§ **THE PROBLEM**: In the entries below, find the line with "field occupies, and" and the line with "def Obligations.StatusWordsShowTheState : Prop"; give again those lines and every line between them, exactly.

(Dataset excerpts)
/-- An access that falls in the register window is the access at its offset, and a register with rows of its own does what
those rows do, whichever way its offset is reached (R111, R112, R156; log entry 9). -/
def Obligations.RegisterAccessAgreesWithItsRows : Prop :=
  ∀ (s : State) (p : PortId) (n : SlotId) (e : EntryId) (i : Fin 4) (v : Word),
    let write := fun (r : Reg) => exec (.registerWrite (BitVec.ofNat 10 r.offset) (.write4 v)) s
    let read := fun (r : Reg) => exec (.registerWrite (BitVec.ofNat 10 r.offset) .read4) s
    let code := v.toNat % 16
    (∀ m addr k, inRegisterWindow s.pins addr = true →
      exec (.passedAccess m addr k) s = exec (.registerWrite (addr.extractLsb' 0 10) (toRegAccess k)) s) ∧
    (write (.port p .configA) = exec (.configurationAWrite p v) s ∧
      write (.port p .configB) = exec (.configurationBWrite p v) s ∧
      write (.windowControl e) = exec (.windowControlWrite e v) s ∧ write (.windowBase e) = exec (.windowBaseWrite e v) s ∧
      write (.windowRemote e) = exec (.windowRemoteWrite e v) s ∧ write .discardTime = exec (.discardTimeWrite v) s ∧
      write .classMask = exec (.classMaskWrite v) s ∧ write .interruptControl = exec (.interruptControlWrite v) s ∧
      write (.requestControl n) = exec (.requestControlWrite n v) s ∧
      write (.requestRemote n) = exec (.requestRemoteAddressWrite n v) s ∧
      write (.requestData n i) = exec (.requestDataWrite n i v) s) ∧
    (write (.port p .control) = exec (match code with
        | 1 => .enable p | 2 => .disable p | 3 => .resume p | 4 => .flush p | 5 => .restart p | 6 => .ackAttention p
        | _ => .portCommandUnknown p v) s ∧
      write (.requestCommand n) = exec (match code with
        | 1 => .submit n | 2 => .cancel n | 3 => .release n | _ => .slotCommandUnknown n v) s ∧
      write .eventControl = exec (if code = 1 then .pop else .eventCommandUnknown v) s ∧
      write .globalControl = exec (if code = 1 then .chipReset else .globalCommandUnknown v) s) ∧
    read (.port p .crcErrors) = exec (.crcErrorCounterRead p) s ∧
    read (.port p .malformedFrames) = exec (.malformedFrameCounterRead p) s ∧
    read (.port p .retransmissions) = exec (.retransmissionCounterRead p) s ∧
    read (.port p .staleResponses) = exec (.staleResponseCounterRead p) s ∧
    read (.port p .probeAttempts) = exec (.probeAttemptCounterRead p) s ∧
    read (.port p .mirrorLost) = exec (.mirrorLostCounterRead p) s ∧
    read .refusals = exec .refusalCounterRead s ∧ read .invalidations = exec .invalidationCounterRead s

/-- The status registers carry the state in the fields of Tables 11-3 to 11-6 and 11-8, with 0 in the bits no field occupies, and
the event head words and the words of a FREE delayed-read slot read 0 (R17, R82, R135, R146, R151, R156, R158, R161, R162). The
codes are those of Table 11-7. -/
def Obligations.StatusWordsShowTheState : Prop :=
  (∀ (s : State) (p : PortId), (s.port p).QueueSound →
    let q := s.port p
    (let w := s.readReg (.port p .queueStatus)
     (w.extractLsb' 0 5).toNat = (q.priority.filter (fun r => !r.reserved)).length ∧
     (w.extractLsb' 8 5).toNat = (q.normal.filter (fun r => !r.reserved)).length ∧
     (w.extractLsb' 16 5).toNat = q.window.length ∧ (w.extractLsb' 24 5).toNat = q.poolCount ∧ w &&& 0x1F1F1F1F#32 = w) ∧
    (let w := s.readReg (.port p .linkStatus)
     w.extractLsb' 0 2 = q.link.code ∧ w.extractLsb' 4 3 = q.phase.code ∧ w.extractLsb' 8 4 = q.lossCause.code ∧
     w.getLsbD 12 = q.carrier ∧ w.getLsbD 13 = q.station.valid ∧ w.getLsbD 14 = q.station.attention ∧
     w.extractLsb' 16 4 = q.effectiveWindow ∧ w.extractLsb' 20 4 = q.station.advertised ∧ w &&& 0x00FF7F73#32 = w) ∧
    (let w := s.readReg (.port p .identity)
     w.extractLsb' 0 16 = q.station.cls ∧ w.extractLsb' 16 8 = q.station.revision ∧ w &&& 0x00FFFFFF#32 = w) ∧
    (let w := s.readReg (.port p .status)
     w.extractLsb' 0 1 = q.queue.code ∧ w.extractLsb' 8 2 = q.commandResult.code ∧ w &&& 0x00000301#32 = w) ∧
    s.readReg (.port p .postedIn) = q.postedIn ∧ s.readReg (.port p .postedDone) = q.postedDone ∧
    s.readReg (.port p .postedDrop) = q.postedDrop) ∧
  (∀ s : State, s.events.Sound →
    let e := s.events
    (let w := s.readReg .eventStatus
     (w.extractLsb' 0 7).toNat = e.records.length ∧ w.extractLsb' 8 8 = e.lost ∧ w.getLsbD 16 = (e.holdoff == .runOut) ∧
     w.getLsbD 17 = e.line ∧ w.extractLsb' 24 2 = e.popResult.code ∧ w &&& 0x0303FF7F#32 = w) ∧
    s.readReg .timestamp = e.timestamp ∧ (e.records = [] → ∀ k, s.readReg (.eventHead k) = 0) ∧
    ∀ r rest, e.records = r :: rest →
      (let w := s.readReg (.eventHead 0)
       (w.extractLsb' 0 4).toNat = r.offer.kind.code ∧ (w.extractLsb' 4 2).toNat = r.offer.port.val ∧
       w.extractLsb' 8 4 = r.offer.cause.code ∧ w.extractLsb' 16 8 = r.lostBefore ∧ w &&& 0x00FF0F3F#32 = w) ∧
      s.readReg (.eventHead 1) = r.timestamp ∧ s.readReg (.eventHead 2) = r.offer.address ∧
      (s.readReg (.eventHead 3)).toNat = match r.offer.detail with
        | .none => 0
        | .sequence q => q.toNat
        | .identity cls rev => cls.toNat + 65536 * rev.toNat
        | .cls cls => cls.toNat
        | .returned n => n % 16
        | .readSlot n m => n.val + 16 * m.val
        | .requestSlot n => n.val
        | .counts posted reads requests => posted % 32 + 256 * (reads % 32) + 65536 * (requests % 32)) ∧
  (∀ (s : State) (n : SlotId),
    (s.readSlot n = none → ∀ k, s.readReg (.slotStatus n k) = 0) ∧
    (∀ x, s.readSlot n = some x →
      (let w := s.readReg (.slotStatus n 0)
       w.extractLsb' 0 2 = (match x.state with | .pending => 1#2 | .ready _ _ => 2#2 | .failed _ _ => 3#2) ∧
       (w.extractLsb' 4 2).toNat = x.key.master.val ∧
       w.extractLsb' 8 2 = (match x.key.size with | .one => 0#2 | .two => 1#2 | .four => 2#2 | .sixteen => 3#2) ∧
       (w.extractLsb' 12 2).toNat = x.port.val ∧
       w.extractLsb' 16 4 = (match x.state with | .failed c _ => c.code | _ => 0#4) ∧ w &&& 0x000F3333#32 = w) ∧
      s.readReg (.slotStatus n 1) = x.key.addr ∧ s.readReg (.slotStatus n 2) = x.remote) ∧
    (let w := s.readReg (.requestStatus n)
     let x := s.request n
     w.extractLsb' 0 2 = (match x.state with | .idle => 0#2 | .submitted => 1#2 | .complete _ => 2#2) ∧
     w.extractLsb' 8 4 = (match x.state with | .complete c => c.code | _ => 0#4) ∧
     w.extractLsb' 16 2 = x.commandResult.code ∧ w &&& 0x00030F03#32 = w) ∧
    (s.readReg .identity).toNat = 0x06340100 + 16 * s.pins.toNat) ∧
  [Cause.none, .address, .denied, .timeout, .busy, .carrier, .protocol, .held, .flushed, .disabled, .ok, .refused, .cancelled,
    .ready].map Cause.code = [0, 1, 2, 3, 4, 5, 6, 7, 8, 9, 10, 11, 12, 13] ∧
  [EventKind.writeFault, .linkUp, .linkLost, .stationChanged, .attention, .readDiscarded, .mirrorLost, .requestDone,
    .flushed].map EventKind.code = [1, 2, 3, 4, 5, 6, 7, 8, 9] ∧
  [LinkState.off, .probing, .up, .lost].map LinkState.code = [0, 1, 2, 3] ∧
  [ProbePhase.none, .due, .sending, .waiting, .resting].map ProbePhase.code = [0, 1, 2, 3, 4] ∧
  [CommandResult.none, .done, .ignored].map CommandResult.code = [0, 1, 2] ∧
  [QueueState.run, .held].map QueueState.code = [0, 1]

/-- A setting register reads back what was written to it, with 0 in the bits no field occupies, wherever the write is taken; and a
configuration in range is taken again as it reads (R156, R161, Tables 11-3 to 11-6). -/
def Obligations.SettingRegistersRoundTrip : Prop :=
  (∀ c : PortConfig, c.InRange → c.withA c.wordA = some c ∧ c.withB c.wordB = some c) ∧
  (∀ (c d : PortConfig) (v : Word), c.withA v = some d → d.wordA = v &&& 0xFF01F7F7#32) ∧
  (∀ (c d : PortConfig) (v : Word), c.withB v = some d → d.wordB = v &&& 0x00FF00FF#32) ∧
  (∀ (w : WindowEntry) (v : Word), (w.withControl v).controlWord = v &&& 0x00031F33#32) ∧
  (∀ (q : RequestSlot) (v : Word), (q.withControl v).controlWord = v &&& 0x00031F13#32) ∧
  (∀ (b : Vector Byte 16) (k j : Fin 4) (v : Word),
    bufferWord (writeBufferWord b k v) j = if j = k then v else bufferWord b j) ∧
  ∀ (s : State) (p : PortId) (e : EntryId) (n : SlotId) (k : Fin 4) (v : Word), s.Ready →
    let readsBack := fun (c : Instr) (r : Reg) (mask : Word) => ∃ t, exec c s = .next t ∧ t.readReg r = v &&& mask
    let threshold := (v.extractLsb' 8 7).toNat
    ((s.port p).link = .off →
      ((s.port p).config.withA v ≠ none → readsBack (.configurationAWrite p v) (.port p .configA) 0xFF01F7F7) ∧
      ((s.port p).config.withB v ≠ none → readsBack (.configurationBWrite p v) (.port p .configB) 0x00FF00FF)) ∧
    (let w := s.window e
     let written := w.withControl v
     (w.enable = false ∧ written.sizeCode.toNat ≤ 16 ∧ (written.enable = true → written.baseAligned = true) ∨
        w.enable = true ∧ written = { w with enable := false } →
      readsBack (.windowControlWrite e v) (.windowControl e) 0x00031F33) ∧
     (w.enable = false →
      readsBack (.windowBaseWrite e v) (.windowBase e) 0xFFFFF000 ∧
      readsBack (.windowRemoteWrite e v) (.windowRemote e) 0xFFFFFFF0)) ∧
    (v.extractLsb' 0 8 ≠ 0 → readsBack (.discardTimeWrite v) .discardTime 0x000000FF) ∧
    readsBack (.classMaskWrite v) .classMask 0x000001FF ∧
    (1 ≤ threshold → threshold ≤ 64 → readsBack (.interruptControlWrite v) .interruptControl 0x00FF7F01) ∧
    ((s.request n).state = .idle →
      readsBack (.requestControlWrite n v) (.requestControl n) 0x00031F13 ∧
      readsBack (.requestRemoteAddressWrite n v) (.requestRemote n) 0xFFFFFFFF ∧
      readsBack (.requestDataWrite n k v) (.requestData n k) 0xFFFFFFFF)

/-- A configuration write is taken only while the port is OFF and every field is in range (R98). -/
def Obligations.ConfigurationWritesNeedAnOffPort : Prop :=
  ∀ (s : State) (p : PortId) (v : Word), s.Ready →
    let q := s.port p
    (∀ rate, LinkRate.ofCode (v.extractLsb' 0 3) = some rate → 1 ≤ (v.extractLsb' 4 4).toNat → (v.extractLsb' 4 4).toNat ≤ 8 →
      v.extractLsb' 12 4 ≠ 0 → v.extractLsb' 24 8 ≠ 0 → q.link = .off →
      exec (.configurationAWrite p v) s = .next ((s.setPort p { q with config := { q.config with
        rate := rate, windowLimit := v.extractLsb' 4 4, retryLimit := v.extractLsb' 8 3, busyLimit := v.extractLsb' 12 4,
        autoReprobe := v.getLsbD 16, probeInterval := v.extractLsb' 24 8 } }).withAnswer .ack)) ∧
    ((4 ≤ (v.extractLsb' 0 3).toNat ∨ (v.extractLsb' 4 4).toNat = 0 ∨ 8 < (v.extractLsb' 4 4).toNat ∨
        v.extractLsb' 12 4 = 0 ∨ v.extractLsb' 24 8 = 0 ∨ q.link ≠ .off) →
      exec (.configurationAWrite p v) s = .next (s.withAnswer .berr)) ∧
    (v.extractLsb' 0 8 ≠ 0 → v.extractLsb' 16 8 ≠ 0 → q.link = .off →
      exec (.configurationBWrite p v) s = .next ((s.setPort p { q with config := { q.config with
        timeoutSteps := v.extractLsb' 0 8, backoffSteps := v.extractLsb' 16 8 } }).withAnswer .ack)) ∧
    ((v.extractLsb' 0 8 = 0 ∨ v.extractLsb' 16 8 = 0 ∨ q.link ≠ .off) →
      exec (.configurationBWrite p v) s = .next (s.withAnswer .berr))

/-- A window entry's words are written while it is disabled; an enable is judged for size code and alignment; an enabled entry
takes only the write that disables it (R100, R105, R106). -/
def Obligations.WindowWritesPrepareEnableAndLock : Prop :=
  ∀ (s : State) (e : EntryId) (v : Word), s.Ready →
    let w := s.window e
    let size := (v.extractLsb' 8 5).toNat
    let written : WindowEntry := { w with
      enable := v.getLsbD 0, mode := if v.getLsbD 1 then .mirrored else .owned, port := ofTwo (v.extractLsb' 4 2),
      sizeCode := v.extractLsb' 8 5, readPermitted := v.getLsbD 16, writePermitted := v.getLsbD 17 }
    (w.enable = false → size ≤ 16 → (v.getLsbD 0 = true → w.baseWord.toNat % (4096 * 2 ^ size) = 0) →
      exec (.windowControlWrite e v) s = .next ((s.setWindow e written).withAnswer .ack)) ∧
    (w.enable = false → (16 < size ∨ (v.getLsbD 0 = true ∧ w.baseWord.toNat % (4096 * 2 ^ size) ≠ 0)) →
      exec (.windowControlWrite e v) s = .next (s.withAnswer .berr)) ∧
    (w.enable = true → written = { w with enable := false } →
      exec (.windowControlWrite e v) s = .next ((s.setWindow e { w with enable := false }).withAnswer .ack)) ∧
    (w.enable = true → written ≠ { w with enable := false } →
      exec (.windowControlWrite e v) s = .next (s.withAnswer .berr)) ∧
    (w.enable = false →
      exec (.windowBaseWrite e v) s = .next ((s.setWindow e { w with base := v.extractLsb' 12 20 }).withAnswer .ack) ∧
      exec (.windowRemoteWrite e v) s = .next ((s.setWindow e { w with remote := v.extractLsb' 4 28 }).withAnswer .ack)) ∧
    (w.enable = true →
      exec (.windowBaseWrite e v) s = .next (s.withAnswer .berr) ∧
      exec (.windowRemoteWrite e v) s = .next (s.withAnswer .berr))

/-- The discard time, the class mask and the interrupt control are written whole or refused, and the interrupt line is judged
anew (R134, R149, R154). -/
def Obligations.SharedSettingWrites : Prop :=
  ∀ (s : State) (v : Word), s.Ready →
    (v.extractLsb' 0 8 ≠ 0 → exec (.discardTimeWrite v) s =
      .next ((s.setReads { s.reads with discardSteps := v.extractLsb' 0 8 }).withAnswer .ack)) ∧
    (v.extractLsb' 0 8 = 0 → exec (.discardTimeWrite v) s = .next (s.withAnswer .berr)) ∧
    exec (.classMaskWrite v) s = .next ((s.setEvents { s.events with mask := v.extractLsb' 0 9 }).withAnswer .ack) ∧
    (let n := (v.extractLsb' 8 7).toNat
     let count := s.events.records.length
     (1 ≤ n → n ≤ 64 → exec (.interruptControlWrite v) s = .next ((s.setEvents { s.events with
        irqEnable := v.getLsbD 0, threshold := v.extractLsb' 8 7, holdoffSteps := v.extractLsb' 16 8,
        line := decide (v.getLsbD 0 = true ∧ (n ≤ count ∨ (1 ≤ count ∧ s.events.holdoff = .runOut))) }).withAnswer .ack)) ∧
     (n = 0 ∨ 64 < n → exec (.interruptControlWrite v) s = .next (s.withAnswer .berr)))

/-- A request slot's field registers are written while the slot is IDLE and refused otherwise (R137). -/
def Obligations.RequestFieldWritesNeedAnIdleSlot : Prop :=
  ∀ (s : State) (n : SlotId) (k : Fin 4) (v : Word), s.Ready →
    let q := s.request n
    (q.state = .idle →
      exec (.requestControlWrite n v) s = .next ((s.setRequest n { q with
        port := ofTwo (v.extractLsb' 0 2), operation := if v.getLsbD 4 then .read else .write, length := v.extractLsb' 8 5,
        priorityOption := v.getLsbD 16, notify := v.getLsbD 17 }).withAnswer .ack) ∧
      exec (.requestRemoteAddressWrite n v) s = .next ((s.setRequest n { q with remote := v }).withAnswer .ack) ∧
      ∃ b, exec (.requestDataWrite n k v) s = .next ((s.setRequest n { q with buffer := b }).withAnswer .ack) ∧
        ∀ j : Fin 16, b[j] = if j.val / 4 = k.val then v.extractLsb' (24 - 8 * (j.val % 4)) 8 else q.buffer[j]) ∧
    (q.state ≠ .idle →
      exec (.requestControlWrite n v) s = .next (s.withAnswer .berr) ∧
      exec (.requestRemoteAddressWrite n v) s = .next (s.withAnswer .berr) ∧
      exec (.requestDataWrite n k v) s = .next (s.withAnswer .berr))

§ **WORKED SOLUTION**:
/-- The status registers carry the state in the fields of Tables 11-3 to 11-6 and 11-8, with 0 in the bits no field occupies, and
the event head words and the words of a FREE delayed-read slot read 0 (R17, R82, R135, R146, R151, R156, R158, R161, R162). The
codes are those of Table 11-7. -/
def Obligations.StatusWordsShowTheState : Prop :=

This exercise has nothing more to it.